Extracted material Start Marker
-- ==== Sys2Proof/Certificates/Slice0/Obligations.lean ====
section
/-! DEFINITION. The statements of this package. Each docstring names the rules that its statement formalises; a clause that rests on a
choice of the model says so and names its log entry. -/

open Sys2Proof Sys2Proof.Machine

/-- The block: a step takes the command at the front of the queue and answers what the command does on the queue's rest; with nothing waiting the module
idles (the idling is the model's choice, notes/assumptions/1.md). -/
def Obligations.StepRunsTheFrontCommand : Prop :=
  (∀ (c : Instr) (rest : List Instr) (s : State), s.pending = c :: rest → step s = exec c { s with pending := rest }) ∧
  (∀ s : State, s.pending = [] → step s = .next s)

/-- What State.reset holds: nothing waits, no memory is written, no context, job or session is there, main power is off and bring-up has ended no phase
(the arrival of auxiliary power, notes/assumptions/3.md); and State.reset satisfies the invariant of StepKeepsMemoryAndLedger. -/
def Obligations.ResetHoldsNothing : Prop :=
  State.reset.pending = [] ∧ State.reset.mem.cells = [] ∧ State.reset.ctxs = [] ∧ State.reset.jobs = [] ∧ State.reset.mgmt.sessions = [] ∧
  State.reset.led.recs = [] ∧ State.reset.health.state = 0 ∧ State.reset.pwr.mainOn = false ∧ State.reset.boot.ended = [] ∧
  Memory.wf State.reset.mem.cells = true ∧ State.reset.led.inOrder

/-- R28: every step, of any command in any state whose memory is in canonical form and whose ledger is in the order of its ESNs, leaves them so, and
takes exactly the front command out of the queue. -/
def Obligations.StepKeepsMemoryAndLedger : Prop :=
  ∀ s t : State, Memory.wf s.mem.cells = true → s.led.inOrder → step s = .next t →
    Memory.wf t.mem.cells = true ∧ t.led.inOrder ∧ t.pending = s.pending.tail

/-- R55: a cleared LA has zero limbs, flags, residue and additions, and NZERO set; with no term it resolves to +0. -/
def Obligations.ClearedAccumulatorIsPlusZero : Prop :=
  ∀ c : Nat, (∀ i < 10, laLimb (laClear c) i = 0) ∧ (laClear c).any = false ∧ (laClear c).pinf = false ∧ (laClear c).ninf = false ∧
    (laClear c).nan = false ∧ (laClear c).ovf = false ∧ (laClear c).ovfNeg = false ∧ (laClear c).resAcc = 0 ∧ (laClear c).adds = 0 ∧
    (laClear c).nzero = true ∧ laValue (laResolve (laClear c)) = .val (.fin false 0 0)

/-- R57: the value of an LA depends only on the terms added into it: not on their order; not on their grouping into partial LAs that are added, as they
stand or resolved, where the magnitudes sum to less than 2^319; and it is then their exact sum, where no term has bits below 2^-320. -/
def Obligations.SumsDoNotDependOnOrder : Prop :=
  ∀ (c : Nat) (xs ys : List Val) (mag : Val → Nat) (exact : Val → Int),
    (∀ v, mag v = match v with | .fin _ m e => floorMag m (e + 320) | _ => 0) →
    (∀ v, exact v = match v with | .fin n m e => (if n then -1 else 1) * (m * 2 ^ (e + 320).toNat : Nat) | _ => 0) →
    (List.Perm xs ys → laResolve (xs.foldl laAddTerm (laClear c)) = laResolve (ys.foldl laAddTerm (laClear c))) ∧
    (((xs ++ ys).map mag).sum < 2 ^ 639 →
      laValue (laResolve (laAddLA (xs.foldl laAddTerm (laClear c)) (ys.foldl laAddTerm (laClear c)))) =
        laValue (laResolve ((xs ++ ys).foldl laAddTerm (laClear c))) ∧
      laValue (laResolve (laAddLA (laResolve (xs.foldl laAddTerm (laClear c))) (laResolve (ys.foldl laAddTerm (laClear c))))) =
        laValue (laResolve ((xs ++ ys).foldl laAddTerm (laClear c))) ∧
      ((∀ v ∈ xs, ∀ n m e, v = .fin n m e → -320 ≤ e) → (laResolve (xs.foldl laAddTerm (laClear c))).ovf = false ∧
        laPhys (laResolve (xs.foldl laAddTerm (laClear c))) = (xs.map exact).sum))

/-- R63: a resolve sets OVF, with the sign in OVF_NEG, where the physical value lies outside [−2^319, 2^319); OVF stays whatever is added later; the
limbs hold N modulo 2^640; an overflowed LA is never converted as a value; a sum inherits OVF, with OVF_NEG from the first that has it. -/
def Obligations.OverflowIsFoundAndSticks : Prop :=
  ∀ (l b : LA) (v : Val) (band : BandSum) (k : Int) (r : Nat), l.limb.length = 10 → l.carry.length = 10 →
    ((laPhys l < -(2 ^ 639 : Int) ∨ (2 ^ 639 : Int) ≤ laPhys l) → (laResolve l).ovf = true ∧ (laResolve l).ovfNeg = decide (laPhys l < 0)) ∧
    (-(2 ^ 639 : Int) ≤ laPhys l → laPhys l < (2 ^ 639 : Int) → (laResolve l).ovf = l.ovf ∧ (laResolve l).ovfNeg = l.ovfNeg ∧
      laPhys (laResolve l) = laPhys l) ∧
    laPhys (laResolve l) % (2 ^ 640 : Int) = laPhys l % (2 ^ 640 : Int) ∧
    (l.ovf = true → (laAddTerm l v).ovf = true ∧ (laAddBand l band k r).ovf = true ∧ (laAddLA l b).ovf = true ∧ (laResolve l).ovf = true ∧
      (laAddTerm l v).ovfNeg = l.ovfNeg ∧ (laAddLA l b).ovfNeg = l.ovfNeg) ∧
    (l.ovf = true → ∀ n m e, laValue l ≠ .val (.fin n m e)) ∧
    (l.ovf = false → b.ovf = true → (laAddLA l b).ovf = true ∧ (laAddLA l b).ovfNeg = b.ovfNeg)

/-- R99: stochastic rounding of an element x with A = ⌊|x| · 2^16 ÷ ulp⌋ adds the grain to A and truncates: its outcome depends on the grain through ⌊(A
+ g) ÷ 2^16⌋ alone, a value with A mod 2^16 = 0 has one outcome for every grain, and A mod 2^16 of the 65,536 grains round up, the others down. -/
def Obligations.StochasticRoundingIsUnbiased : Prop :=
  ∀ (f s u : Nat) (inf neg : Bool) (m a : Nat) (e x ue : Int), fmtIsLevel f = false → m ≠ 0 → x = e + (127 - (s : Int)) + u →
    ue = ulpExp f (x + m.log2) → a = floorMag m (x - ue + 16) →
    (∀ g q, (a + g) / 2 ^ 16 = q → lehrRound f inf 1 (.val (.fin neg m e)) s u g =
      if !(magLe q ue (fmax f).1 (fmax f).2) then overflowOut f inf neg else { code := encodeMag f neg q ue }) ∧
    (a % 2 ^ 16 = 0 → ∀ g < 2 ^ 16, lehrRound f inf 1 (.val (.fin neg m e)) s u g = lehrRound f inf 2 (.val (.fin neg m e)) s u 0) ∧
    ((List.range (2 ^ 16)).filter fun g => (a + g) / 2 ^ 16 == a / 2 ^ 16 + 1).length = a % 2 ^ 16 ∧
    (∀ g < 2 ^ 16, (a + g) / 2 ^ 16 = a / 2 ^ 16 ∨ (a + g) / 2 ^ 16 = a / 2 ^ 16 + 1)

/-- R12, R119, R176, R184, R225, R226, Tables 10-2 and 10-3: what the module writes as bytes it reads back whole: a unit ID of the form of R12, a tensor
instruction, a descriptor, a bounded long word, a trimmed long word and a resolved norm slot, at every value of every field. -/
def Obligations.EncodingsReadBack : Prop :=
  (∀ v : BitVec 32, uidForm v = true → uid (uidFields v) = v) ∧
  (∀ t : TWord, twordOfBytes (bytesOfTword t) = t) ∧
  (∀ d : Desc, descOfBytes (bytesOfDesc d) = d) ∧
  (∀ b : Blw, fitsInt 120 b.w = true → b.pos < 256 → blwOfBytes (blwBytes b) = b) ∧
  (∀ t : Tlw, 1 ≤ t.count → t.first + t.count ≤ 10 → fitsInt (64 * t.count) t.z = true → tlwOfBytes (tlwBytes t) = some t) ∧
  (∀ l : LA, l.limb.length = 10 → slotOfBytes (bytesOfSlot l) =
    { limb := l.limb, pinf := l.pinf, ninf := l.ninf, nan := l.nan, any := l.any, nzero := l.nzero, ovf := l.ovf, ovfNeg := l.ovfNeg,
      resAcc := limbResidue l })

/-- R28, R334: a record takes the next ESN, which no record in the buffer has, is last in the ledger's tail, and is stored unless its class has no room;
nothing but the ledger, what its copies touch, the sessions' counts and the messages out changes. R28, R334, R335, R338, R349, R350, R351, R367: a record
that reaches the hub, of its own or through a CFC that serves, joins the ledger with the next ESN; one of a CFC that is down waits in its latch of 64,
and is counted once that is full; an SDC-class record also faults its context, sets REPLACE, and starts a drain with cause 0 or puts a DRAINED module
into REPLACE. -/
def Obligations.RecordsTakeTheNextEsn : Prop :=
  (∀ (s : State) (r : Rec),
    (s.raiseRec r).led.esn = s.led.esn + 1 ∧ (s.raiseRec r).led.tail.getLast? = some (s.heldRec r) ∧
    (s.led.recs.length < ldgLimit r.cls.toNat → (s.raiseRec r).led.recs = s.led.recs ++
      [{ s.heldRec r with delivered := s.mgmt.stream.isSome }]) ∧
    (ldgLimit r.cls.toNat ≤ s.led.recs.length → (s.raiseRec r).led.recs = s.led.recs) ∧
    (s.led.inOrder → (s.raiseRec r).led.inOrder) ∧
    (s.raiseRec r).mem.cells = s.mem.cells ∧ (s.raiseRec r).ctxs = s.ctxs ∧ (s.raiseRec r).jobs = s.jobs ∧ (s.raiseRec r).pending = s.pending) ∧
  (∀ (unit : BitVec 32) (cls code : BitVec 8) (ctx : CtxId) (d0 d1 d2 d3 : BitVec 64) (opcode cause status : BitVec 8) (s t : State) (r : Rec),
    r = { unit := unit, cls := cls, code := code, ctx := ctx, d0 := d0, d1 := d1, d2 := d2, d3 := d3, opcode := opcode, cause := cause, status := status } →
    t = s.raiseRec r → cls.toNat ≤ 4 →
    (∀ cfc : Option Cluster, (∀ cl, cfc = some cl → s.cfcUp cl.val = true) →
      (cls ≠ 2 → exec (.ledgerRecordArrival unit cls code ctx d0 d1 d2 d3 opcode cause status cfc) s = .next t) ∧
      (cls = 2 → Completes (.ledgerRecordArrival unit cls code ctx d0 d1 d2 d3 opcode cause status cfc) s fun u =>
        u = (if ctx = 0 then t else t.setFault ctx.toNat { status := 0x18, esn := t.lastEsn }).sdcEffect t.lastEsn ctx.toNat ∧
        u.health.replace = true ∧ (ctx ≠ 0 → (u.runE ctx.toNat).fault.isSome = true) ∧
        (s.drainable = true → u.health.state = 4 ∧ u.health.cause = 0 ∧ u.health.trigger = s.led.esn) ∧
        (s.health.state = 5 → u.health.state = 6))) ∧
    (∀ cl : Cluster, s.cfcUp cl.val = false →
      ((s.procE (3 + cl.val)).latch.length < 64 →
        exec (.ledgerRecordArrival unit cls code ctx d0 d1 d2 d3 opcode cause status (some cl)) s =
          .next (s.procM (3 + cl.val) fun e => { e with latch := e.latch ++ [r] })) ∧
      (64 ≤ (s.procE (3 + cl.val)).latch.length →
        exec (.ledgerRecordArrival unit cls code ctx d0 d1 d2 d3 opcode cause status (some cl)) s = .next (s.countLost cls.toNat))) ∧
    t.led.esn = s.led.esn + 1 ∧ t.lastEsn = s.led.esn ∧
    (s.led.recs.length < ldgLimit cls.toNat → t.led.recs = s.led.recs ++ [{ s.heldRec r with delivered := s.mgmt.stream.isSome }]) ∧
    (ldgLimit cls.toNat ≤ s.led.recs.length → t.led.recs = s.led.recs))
Extracted material End Marker
Above is a listing; print exactly its lines from the one with "them so, and" through the one with "def Obligations.StepKeepsMemoryAndLedger : Prop", and no other lines.

* Task answer
/-- R28: every step, of any command in any state whose memory is in canonical form and whose ledger is in the order of its ESNs, leaves them so, and
takes exactly the front command out of the queue. -/
def Obligations.StepKeepsMemoryAndLedger : Prop :=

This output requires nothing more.